2. Inform the credit reporting agency (Equifax, Experian, or TransUnion), and tell them which information you believe is inaccurate.
Check out the Federal Consumer Information Center sample dispute letter. The FCIC suggests that you enclose a copy of your report with the items in question circled.

Within 30 days, the credit reporting agency will reinvestigate the items in question. They will forward all relevant data you provide about the dispute to the "information provider" (a lender, creditor, or other business that reported the inaccurate information). The creditor is then required by law to investigate your complaint and report its findings.

If the disputed information turns out to be inaccurate, the creditor must notify all nationwide credit reporting agencies, so they all can correct the information in your file.

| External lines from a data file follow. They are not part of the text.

-- ==== Sys2Proof/Machine/FrameOps.lean ====
section
/-!
DEFINITION. Frames and the collector (R272 to R291): the frame control register, boundaries, slots of the collector, and the packets of a
summary.
-/
namespace Sys2Proof.Machine

/-- Change the frame state. -/
def updHt (s : State) (f : Frames → Frames) : State := { s with ht := f s.ht }

/-! ### HT_FRM_CTRL (R272 to R276, R286) -/

/-- The limits of LEN and, in AT mode, of START (R272). -/
def gridOk (h : Frames) (token : Bool) : Bool :=
  h.len % 800 = 0 && 1600000 ≤ h.len && h.len ≤ 70368744177600 && (token || h.start % 800 = 0)

/-- The number of the first frame in AT mode (R273). -/
def firstFrame (h : Frames) (tick : Nat) : Nat := if h.start ≥ tick then 0 else (tick - h.start + h.len - 1) / h.len

/-- Frames are enabled: ARMED until the first boundary, which comes no earlier than a sample tick (R273). -/
def armAt (tick : Nat) (h : Frames) : Frames :=
  let k := firstFrame h tick
  let h := { h with en := true, armed := true, disarm := false, again := false }
  if h.token then { h with num := 0, next := 0 } else { h with num := k, next := h.start + k * h.len }

/-- EN is written 1 where it was 0 (R273). An EN = 0 that has not yet applied still ends the frame in progress (R276), and the frames begin again from
that boundary on. -/
def armFrames (s : State) : State := updHt s fun h => if h.run then { h with en := true, again := true } else armAt (nextSample s) h

/-- A write of HT_FRM_CTRL (R272 to R276, R286, R335). SNAP and MODE are judged on the state before the write. -/
def frmCtrlWrite (s : State) (v : Word) : State :=
  let busy := s.ht.en || s.ht.armed
  let refused := flag v 1 != s.ht.token && busy
  let token := if refused then s.ht.token else flag v 1
  let starts := flag v 0 && !s.ht.en
  if starts && (s.pf.keyend || !gridOk s.ht token) then updHt s fun h => { h with frmRej := true }
  else
    let s := updHt s fun h =>
      { h with
        frmRej := h.frmRej || refused, token := token
        snapRej := h.snapRej || (flag v 2 && busy), snapReq := h.snapReq || (flag v 2 && !busy) }
    if starts then armFrames s else if flag v 0 then s else endFrames s

/-! ### Boundaries (R275 to R278) -/

/-- Comparators of a channel at a boundary: LCLR clears the latches (R251). -/
def clearAtFrame (c : Comparator) : Comparator := if flag c.cfg 1 then clearLatches true true c else c

/-- Packets and latches of a channel at a boundary (R277): the packet closes once every word before the boundary can have been dated. -/
def channelBoundary (tick : Nat) (s : State) (n : Chan) : State :=
  let s := updCmp (updCmp s n .a clearAtFrame) n .b clearAtFrame
  flushIdle (askClose s n tick 3) n (tick + 1 - captureLead) (tick + 1 - captureLead)

/-- The frame that a boundary ends, as the collector holds it. -/
def endedFrame (s : State) (tick : Nat) (trunc : Bool) : HeldFrame :=
  { number := s.ht.num, start := s.ht.frameStart, boundary := tick, trunc := trunc, manual := false
    holdover := s.ht.holdover || s.tb.holdover, deviceReady := false, proofed := s.pf.interval.any (·.tStart ≤ s.ht.frameStart), slots := Vector.replicate 76 .empty }

/-- The first boundary after frames are enabled (R275): no record. -/
def firstBoundary (s : State) (tick : Nat) : State :=
  let s := turnUnits s tick false
  let s := updHt s fun h => { h with armed := false, run := true, ran := h.num, frameStart := tick, next := tick + h.len, endAt := none, cut := false }
  if s.pf.en then openInterval s tick s.ht.num else s

/-- A boundary that ends a frame (R276, R277). -/
def frameEnd (s : State) (tick : Nat) : State :=
  let final := s.ht.endAt = some tick
  let scheduled := !(final && s.ht.cut)
  let num := s.ht.num
  let f := endedFrame s tick (final && s.ht.cut)
  let s := turnUnits s tick true
  let s := updHt s fun h =>
    let h := { h with held := h.held ++ [f], frameStart := tick }
    if final then
      let h := { h with run := false, next := 0, endAt := none, cut := false }
      if h.again then armAt tick h else h
    else { h with num := num + 1, ran := num + 1, next := tick + h.len }
  turnInterval s tick num scheduled final

/-- A frame boundary (R277), once the counter is within a sample period of it. -/
def frameBoundaryOp (s : State) : State :=
  let tick := s.ht.next
  if !boundaryDue s tick || nextSample s < tick then s
  else
    let s := { s with tb := { s.tb with now := max s.tb.now tick } }
    let s := if s.ht.armed then firstBoundary s tick else frameEnd s tick
    let s := if boundaryDue s tick then firstBoundary s tick else s
    let s := allChans.foldl (channelBoundary tick) s
    wakeSyncf (raiseAt s 273 (some tick))

/-- A sample tick of the whole device. What lies at its instant and not behind its capture comes first: the writes of the group enables that are due at
its slot boundary (R260), and a boundary that FRAME_BOUNDARY has not carried out, so that a write after the tick finds the boundary past (R276, R282;
assumption 30). -/
def sampleTick (s : State) (tick : Nat) : State :=
  let s := if boundaryDue s tick then frameBoundaryOp s else s
  deviceTick (groupTick s (tick / 16)) tick

/-! ### Units (R283, R284) -/

/-- The unit that a path addresses. -/
def pathUnit (s : State) (p : Path) : Option (Fin 144) := if h : (s.path p).unitIdx < 144 then some ⟨(s.path p).unitIdx, h⟩ else none

/-- Whether the range of a unit configuration exists (R284). -/
def unitRangeOk (u : Fin 144) (r : Nat) : Bool := u.val ≥ 136 || (if u.val % 2 = 0 then r ≤ 2 else r ≤ 8)

/-- A changed configuration is staged (R284). -/
def stageCfg (k : HatchUnit) (c : UnitCfg) : HatchUnit := if k.staged.getD k.cfg == c then k else { k with staged := some c }

/-- A write of HT_UNIT_CFG (Table 8.8). Device units have no INP and no EXCL. -/
def writeUnitCfg (s : State) (u : Fin 144) (v : Word) : State :=
  updUnit s u fun k =>
    let r := field v 19 16
    if !unitRangeOk u r then { k with cfgRej := true }
    else
      let dev := u.val ≥ 136
      let k := { k with enNext := some (flag v 31, flag v 30) }
      stageCfg k { k.staged.getD k.cfg with
        inp := !dev && flag v 29, hist := flag v 28, k := field v 27 24
        excl := if dev then 0 else BitVec.ofNat 4 (field v 23 20), urange := r }

/-- A write of HT_UNIT_BASE. -/
def writeUnitBase (s : State) (u : Fin 144) (v : Word) : State :=
  updUnit s u fun k => stageCfg k { k.staged.getD k.cfg with base := sfield v 23 0 }

/-! ### The collector (R285 to R288) -/

/-- The units of a slot. -/
def slotUnits (slot : Fin 76) : List (Fin 144) :=
  if h : slot.val < 68 then [⟨2 * slot.val, by omega⟩, ⟨2 * slot.val + 1, by omega⟩] else [⟨68 + slot.val, by omega⟩]

/-- Whether a channel's slot is ready for a boundary (R285, R286): its bank is up, no pair converted before or at the boundary is under
way, and no packet of the frame waits to be committed. -/
def channelReady (s : State) (n : Chan) (tick : Nat) : Bool :=
  let m := s.chans[n].meas
  s.banks[bankOf n].up && s.tb.lastSample.any (tick ≤ ·) && m.convs.all (tick < ·.tick) && m.closes.all (tick < ·.1)

/-- Whether a slot is ready for a frame. -/
def slotReady (s : State) (slot : Fin 76) (f : HeldFrame) : Bool :=
  if h : slot.val < 68 then channelReady s ⟨slot.val, h⟩ f.boundary else f.deviceReady

/-- The sequence number of a channel's last packet of a frame, or of a snapshot's span (Table 8.4, R286). -/
def lastPacket (c : ChanProof) (f : HeldFrame) : Option Nat :=
  let within := fun t : Nat => f.start ≤ t && t < f.boundary
  let mine := c.entries.filter fun e => e.seq.isSome && (if f.manual then within e.commit else e.first.any within)
  match mine.getLast? with
  | some e => e.seq
  | none => if f.manual then c.lastCovered.bind fun l => if within l.1 then some l.2 else none else none

/-- A field of several DATA words, least significant 24 bits first (R291). -/
def dataWords (k v : Nat) : List Word := (List.range k).map fun i => resultWord 3 0xA (v / 2 ^ (24 * i))

/-- The DATA words of a unit block (Table 8.5). -/
def unitData (b : HatchBuf) (c : UnitCfg) : List Word :=
  dataWords 1 (bitsOf 24 c.base) ++ dataWords 2 b.count ++ dataWords 1 (bitsOf 24 b.min) ++ dataWords 3 b.minT ++ dataWords 1 (bitsOf 24 b.max)
    ++ dataWords 3 b.maxT ++ dataWords 3 (bitsOf 72 b.sum) ++ dataWords 4 b.sumsq ++ dataWords 2 b.under ++ dataWords 2 b.overs
    ++ b.q.reverse.flatMap (dataWords 2)

/-- The HIST words (R291). -/
def histWords (bins : List (Nat × Nat)) : List Word :=
  let h := bins.foldl (fun a p => a + p.2 * 2 ^ (32 * p.1)) 0
  (List.range 683).map fun j => resultWord 3 0xB (h / 2 ^ (24 * j))

/-- A unit block (R290). -/
def unitBlock (u : Nat) (b : HatchBuf) (c : UnitCfg) : List Word :=
  let head := resultWord 3 9 (bit b.enabled * 2 ^ 23 + bit b.part * 2 ^ 22 + bit b.bsat * 2 ^ 21 + bit c.hist * 2 ^ 20 + bit c.inp * 2 ^ 19
    + c.k * 2 ^ 15 + c.urange * 2 ^ 11 + u)
  if !b.enabled then [head] else head :: (unitData b c ++ if c.hist then histWords b.bins else [])

/-- The words of a stored slot between PKTHDR and PKTEND. -/
def slotWords (s : State) (slot : Fin 76) (f : HeldFrame) (bufs : List (HatchBuf × UnitCfg)) : List Word :=
  let seq := if h : slot.val < 68 then lastPacket s.chans[(⟨slot.val, h⟩ : Chan)].proof f else some 0
  resultWord 3 0xC (match seq with | some q => q % 2 ^ 17 | none => 2 ^ 22)
    :: ((slotUnits slot).zip bufs).flatMap fun x => unitBlock x.1.val x.2.1 x.2.2

/-- Whether a slot of a frame is still empty. -/
def slotEmpty (f : HeldFrame) (slot : Fin 76) : Bool := f.slots[slot] == .empty

/-- The units of a slot give up their closed buffers. -/
def releaseBufs (s : State) (slot : Fin 76) : State := (slotUnits slot).foldl (fun s u => updUnit s u fun k => { k with closed := none }) s

/-- The collector stores a slot's records for the frame whose boundary closed them (R287); after the slot was marked absent, or the frame
emitted, the record is discarded and counted. -/
def storeSlot (s : State) (slot : Fin 76) : State :=
  let us := slotUnits slot
  let bufs := us.filterMap fun u => s.ht.units[u].closed
  let tick := (us.head?.map fun u => s.ht.units[u].closedAt).getD 0
  if bufs.length != us.length then s
  else
    match s.ht.held.findIdx? fun f => f.boundary = tick && slotEmpty f slot with
    | some i =>
      match s.ht.held[i]? with
      | some f =>
        if !slotReady s slot f then s
        else
          let f' := { f with slots := f.slots.set slot (.stored (slotWords s slot f bufs) bufs) }
          releaseBufs (updHt s fun h => { h with held := h.held.set i f' }) slot
      | none => s
    | none =>
      let ready := if h : slot.val < 68 then channelReady s ⟨slot.val, h⟩ tick else true
      if ready then releaseBufs (updHt s fun h => { h with late := min 255 (h.late + us.length) }) slot else s

/-- Why an empty slot is absent (R287). -/
def absentReason (s : State) (slot : Fin 76) (f : HeldFrame) : Nat :=
  let down := if h : slot.val < 68 then !s.banks[bankOf ⟨slot.val, h⟩].up else false
  if down then 2 else if (slotUnits slot).any fun u => s.ht.units[u].closedAt != f.boundary then 1 else 0

/-- A frame after the timeout. -/
def timeOut (s : State) (f : HeldFrame) : HeldFrame :=
  { f with slots := f.slots.mapFinIdx fun i r h => if r == .empty then .absent (absentReason s ⟨i, h⟩ f) else r }

/-- The oldest frame with an empty slot times out (R287). -/
def timeOutFrame (s : State) : State :=
  match s.ht.held.findIdx? fun f => f.slots.any (· == .empty) with
  | some i => updHt s fun h => { h with held := h.held.modify i (timeOut s) }
  | none => s

/-- Device units of the oldest frame that waits for them are ready (R285); what comes after is late (R281). -/
def deviceUnitsReady (s : State) : State :=
  match s.ht.held.findIdx? fun f => !f.deviceReady with
  | some i =>
    updHt s fun h =>
      let h := arriveDelayed ((h.held[i]?.map (·.boundary)).getD 0) h
      { h with held := h.held.modify i fun f => { f with deviceReady := true } }
  | none => s

/-! ### Summaries (R288 to R290) -/

/-- A summary packet: type, slot number and the words between PKTHDR and PKTEND. -/
def summaryPacket (type slot number : Nat) (body : List Word) : List Word :=
  resultWord 0xF type (slot * 2 ^ 17 + number % 2 ^ 17) :: (body ++ [resultWord 0xE 0 (body.length + 2)])

/-- How many slots of a frame are absent. -/
def absentCount (f : HeldFrame) : Nat := f.slots.toList.countP fun r => match r with | .absent _ => true | _ => false

/-- The header packet (R290). -/
def headerPacket (f : HeldFrame) : List Word :=
  let k := absentCount f
  summaryPacket 2 0x7F f.number
    (resultWord 3 8 (bit f.trunc * 2 ^ 23 + bit f.manual * 2 ^ 22 + bit (k != 0) * 2 ^ 21 + bit f.holdover * 2 ^ 20 + k)
      :: (dataWords 3 f.number ++ dataWords 3 f.start ++ dataWords 3 f.boundary))

/-- The words of a slot in a summary. -/
def slotBody (r : SlotRec) : List Word :=
  match r with
  | .stored ws _ => ws
  | .absent k => [resultWord 3 0xC (2 ^ 23 + k * 2 ^ 20)]
  | .empty => []

/-- The 77 packets of a summary. -/
def summaryPackets (f : HeldFrame) : List (List Word) :=
  headerPacket f :: f.slots.toList.zipIdx.map fun x => summaryPacket 3 x.2 f.number (slotBody x.1)

/-- Queue 68 of the frame summaries. -/
def summaryQueue : Fin 256 := 68

/-- Push a whole packet: its PKTHDR, its words, its PKTEND. -/
def pushPacket (s : State) (q : Fin 256) (ws : List Word) : State :=
  match ws with
  | [] => s
  | h :: rest => (pushEnd (pushWords (pushWord s q h true) q rest.dropLast) q (rest.getLast?.getD 0)).1

/-- The record of a unit in a frame; none where its slot is absent. -/
def frameRecord (f : HeldFrame) (u : Nat) : Option (HatchBuf × UnitCfg) :=
  match f.slots[if u < 136 then u / 2 else u - 68]? with
  | some (.stored _ bufs) => bufs[if u < 136 then u % 2 else 0]?
  | _ => none

/-- The oldest frame is emitted once its slots are filled (R288). -/
def emitFrame (s : State) : State :=
  match s.ht.held with
  | [] => s
  | f :: rest =>
    if f.slots.any (· == .empty) then s
    else
      let absent := absentCount f != 0
      let ps := summaryPackets f
      let s := updHt s fun h => { h with held := rest, incomplete := if absent then min 255 (h.incomplete + 1) else h.incomplete }
      let s := ps.foldl (fun s p => pushPacket s summaryQueue p) s
      raise (handOver s ps.flatten f.proofed f.boundary absent (frameRecord f)) 272

end Sys2Proof.Machine
end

3. Inform the business that sent the erroneous information of your dispute.
Now that you've honed your letter-writing skills, let the creditor (or other information provider) know in writing that you are disputing an item it put on your report. You want to include communications with the credit bureau as part of the documentation trail, but the source of the problem is your best bet for successful resolution.

Be sure to tell them exactly what you want them to do -- whether you're requesting that they delete a false item completely or update an old entry.

If your creditors disagree with your claim, they will likely explain why the information is accurate. Either they'll be correct in their explanation (and you just have a really bad memory), or they've somehow misunderstood your dispute, in which case another letter may be necessary.

4. Get the good stuff put into your file.
If you've been told you were denied credit because of an "insufficient credit file" or "no credit file," take your pulse. If you're alive, and you have accounts with creditors that don't appear in your credit file, you can ask them to kindly report your stellar behavior to future reports. They are not required to do so, but if you ask nicely and they can verify the accounts, most will add them to your report for a fee.

5. Celebrate victory!
If your dispute results in a change to your credit report, the credit bureau will give you the written results and a free copy of your report. (This is in addition to theyou can get from all three reporting bureaus once a year at annualcreditreport.com.) While this marks the end of most disputes, be aware that the information can show up again. That will only occur if the creditor verifies the disputed item's accuracy and completeness. If that happens, you'll receive notice from the credit bureau and you can take it from there. Again.

6. Accept defeat -- but make sure you get in the last word.
If you are unsuccessful in removing information from your credit file and reach an impasse, you do have the option of taking legal action. (Your state's attorney general's office can help you locate a lawyer who will advise you on taking a creditor to court.) If you don't want to go that far, your next option is to attach a letter of explanation to your credit file. Be sure to cover all three of the major credit bureaus as well as the offending business. The business is obligated to include your letter in any future input to the credit bureaus. Verify that they do.

Finally, remind yourself that it could be worse. At least your lender knows (and reports) that you're alive.